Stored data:
-- ==== Sys2Proof/Decode.lean ====
section
/-! DEFINITION. Decoding and encoding of control-core instructions (R112 to R126, R179). Decoding is total on any bytes and
rejects by name; the encoder writes the same fields, most significant first. Machine events have no encoding. -/

namespace Sys2Proof

/-- Why bytes are no instruction (R126): too few of them, a word no table assigns (an opcode, a sub-operation or a reserved field),
or a value the tables mark illegal. -/
inductive Reject where
  | truncated | unassigned | reservedValue
  deriving DecidableEq, Repr

namespace Decode

/-- OP 0x01: ADD, SUB, AND, OR, XOR, SLL, SRL, SRA, SLT, SLT_N, MIN, MAX, MIN_N, MAX_N, ROR, CLZ, CTZ, POPC, ADD_W, SUB_W (R137). -/
def opInt (w : Word32) : Option Instr :=
  if w.extractLsb' 0 11 = 0#11 then
    some (.add (w.extractLsb' 21 5) (w.extractLsb' 16 5) (w.extractLsb' 11 5))
  else if w.extractLsb' 0 11 = 1#11 then
    some (.sub (w.extractLsb' 21 5) (w.extractLsb' 16 5) (w.extractLsb' 11 5))
  else if w.extractLsb' 0 11 = 2#11 then
    some (.and (w.extractLsb' 21 5) (w.extractLsb' 16 5) (w.extractLsb' 11 5))
  else if w.extractLsb' 0 11 = 3#11 then
    some (.or (w.extractLsb' 21 5) (w.extractLsb' 16 5) (w.extractLsb' 11 5))
  else if w.extractLsb' 0 11 = 4#11 then
    some (.xor (w.extractLsb' 21 5) (w.extractLsb' 16 5) (w.extractLsb' 11 5))
  else if w.extractLsb' 0 11 = 5#11 then
    some (.sll (w.extractLsb' 21 5) (w.extractLsb' 16 5) (w.extractLsb' 11 5))
  else if w.extractLsb' 0 11 = 6#11 then
    some (.srl (w.extractLsb' 21 5) (w.extractLsb' 16 5) (w.extractLsb' 11 5))
  else if w.extractLsb' 0 11 = 7#11 then
    some (.sra (w.extractLsb' 21 5) (w.extractLsb' 16 5) (w.extractLsb' 11 5))
  else if w.extractLsb' 0 11 = 8#11 then
    some (.slt (w.extractLsb' 21 5) (w.extractLsb' 16 5) (w.extractLsb' 11 5))
  else if w.extractLsb' 0 11 = 9#11 then
    some (.sltN (w.extractLsb' 21 5) (w.extractLsb' 16 5) (w.extractLsb' 11 5))
  else if w.extractLsb' 0 11 = 10#11 then
    some (.min (w.extractLsb' 21 5) (w.extractLsb' 16 5) (w.extractLsb' 11 5))
  else if w.extractLsb' 0 11 = 11#11 then
    some (.max (w.extractLsb' 21 5) (w.extractLsb' 16 5) (w.extractLsb' 11 5))
  else if w.extractLsb' 0 11 = 12#11 then
    some (.minN (w.extractLsb' 21 5) (w.extractLsb' 16 5) (w.extractLsb' 11 5))
  else if w.extractLsb' 0 11 = 13#11 then
    some (.maxN (w.extractLsb' 21 5) (w.extractLsb' 16 5) (w.extractLsb' 11 5))
  else if w.extractLsb' 0 11 = 14#11 then
    some (.ror (w.extractLsb' 21 5) (w.extractLsb' 16 5) (w.extractLsb' 11 5))
  else if w.extractLsb' 0 16 = 15#16 then some (.clz (w.extractLsb' 21 5) (w.extractLsb' 16 5))
  else if w.extractLsb' 0 16 = 16#16 then some (.ctz (w.extractLsb' 21 5) (w.extractLsb' 16 5))
  else if w.extractLsb' 0 16 = 17#16 then some (.popc (w.extractLsb' 21 5) (w.extractLsb' 16 5))
  else if w.extractLsb' 0 11 = 18#11 then
    some (.addW (w.extractLsb' 21 5) (w.extractLsb' 16 5) (w.extractLsb' 11 5))
  else if w.extractLsb' 0 11 = 19#11 then
    some (.subW (w.extractLsb' 21 5) (w.extractLsb' 16 5) (w.extractLsb' 11 5))
  else none

/-- OP 0x02: MUL, MULH, MULH_N, DIV, DIV_N, REM, REM_N (R138). -/
def opMulDiv (w : Word32) : Option Instr :=
  if w.extractLsb' 0 11 = 0#11 then
    some (.mul (w.extractLsb' 21 5) (w.extractLsb' 16 5) (w.extractLsb' 11 5))
  else if w.extractLsb' 0 11 = 1#11 then
    some (.mulh (w.extractLsb' 21 5) (w.extractLsb' 16 5) (w.extractLsb' 11 5))
  else if w.extractLsb' 0 11 = 2#11 then
    some (.mulhN (w.extractLsb' 21 5) (w.extractLsb' 16 5) (w.extractLsb' 11 5))
  else if w.extractLsb' 0 11 = 3#11 then
    some (.div (w.extractLsb' 21 5) (w.extractLsb' 16 5) (w.extractLsb' 11 5))
  else if w.extractLsb' 0 11 = 4#11 then
    some (.divN (w.extractLsb' 21 5) (w.extractLsb' 16 5) (w.extractLsb' 11 5))
  else if w.extractLsb' 0 11 = 5#11 then
    some (.rem (w.extractLsb' 21 5) (w.extractLsb' 16 5) (w.extractLsb' 11 5))
  else if w.extractLsb' 0 11 = 6#11 then
    some (.remN (w.extractLsb' 21 5) (w.extractLsb' 16 5) (w.extractLsb' 11 5))
  else none

/-- OP 0x09: SLLI, SRLI, SRAI, RORI (R139). -/
def opShift (w : Word32) : Option Instr :=
  if w.extractLsb' 6 10 = 0#10 then
    some (.slli (w.extractLsb' 21 5) (w.extractLsb' 16 5) (w.extractLsb' 0 6))
  else if w.extractLsb' 6 10 = 1#10 then
    some (.srli (w.extractLsb' 21 5) (w.extractLsb' 16 5) (w.extractLsb' 0 6))
  else if w.extractLsb' 6 10 = 2#10 then
    some (.srai (w.extractLsb' 21 5) (w.extractLsb' 16 5) (w.extractLsb' 0 6))
  else if w.extractLsb' 6 10 = 3#10 then
    some (.rori (w.extractLsb' 21 5) (w.extractLsb' 16 5) (w.extractLsb' 0 6))
  else none

/-- OP 0x0C: FADD_F64, FSUB_F64, FMUL_F64, FDIV_F64, FSQRT_F64, FMIN_F64, FMAX_F64, FMA_F64, FABS_F64, FNEG_F64, FEQ_F64, FLT_F64, FLE_F64, FCLASS_F64 (R142). -/
def opFp64 (w : Word32) : Option Instr :=
  if w.extractLsb' 0 9 = 0#9 then
    some (.faddF64 (w.extractLsb' 21 5) (w.extractLsb' 16 5) (w.extractLsb' 11 5) (w.extractLsb' 9 2))
  else if w.extractLsb' 0 9 = 1#9 then
    some (.fsubF64 (w.extractLsb' 21 5) (w.extractLsb' 16 5) (w.extractLsb' 11 5) (w.extractLsb' 9 2))
  else if w.extractLsb' 0 9 = 2#9 then
    some (.fmulF64 (w.extractLsb' 21 5) (w.extractLsb' 16 5) (w.extractLsb' 11 5) (w.extractLsb' 9 2))
  else if w.extractLsb' 0 9 = 3#9 then
    some (.fdivF64 (w.extractLsb' 21 5) (w.extractLsb' 16 5) (w.extractLsb' 11 5) (w.extractLsb' 9 2))
  else if w.extractLsb' 0 9 = 4#9 ∧ w.extractLsb' 11 5 = 0#5 then
    some (.fsqrtF64 (w.extractLsb' 21 5) (w.extractLsb' 16 5) (w.extractLsb' 9 2))
  else if w.extractLsb' 0 11 = 5#11 then
    some (.fminF64 (w.extractLsb' 21 5) (w.extractLsb' 16 5) (w.extractLsb' 11 5))
  else if w.extractLsb' 0 11 = 6#11 then
    some (.fmaxF64 (w.extractLsb' 21 5) (w.extractLsb' 16 5) (w.extractLsb' 11 5))
  else if w.extractLsb' 0 9 = 7#9 then
    some (.fmaF64 (w.extractLsb' 21 5) (w.extractLsb' 16 5) (w.extractLsb' 11 5) (w.extractLsb' 9 2))
  else if w.extractLsb' 0 16 = 8#16 then some (.fabsF64 (w.extractLsb' 21 5) (w.extractLsb' 16 5))
  else if w.extractLsb' 0 16 = 9#16 then some (.fnegF64 (w.extractLsb' 21 5) (w.extractLsb' 16 5))
  else if w.extractLsb' 0 11 = 10#11 then
    some (.feqF64 (w.extractLsb' 21 5) (w.extractLsb' 16 5) (w.extractLsb' 11 5))
  else if w.extractLsb' 0 11 = 11#11 then
    some (.fltF64 (w.extractLsb' 21 5) (w.extractLsb' 16 5) (w.extractLsb' 11 5))
  else if w.extractLsb' 0 11 = 12#11 then
    some (.fleF64 (w.extractLsb' 21 5) (w.extractLsb' 16 5) (w.extractLsb' 11 5))
  else if w.extractLsb' 0 16 = 13#16 then some (.fclassF64 (w.extractLsb' 21 5) (w.extractLsb' 16 5))
  else none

__TASK DESCRIPTION__
In the entries above, take the line containing "some (.fmaxF64 (w.extractLsb'" and each later line through the last, and repeat them exactly. Output nothing else.

__TASK ANSWER__
    some (.fmaxF64 (w.extractLsb' 21 5) (w.extractLsb' 16 5) (w.extractLsb' 11 5))
  else if w.extractLsb' 0 9 = 7#9 then
    some (.fmaF64 (w.extractLsb' 21 5) (w.extractLsb' 16 5) (w.extractLsb' 11 5) (w.extractLsb' 9 2))
  else if w.extractLsb' 0 16 = 8#16 then some (.fabsF64 (w.extractLsb' 21 5) (w.extractLsb' 16 5))
  else if w.extractLsb' 0 16 = 9#16 then some (.fnegF64 (w.extractLsb' 21 5) (w.extractLsb' 16 5))
  else if w.extractLsb' 0 11 = 10#11 then
    some (.feqF64 (w.extractLsb' 21 5) (w.extractLsb' 16 5) (w.extractLsb' 11 5))
  else if w.extractLsb' 0 11 = 11#11 then
    some (.fltF64 (w.extractLsb' 21 5) (w.extractLsb' 16 5) (w.extractLsb' 11 5))
  else if w.extractLsb' 0 11 = 12#11 then
    some (.fleF64 (w.extractLsb' 21 5) (w.extractLsb' 16 5) (w.extractLsb' 11 5))
  else if w.extractLsb' 0 16 = 13#16 then some (.fclassF64 (w.extractLsb' 21 5) (w.extractLsb' 16 5))
  else none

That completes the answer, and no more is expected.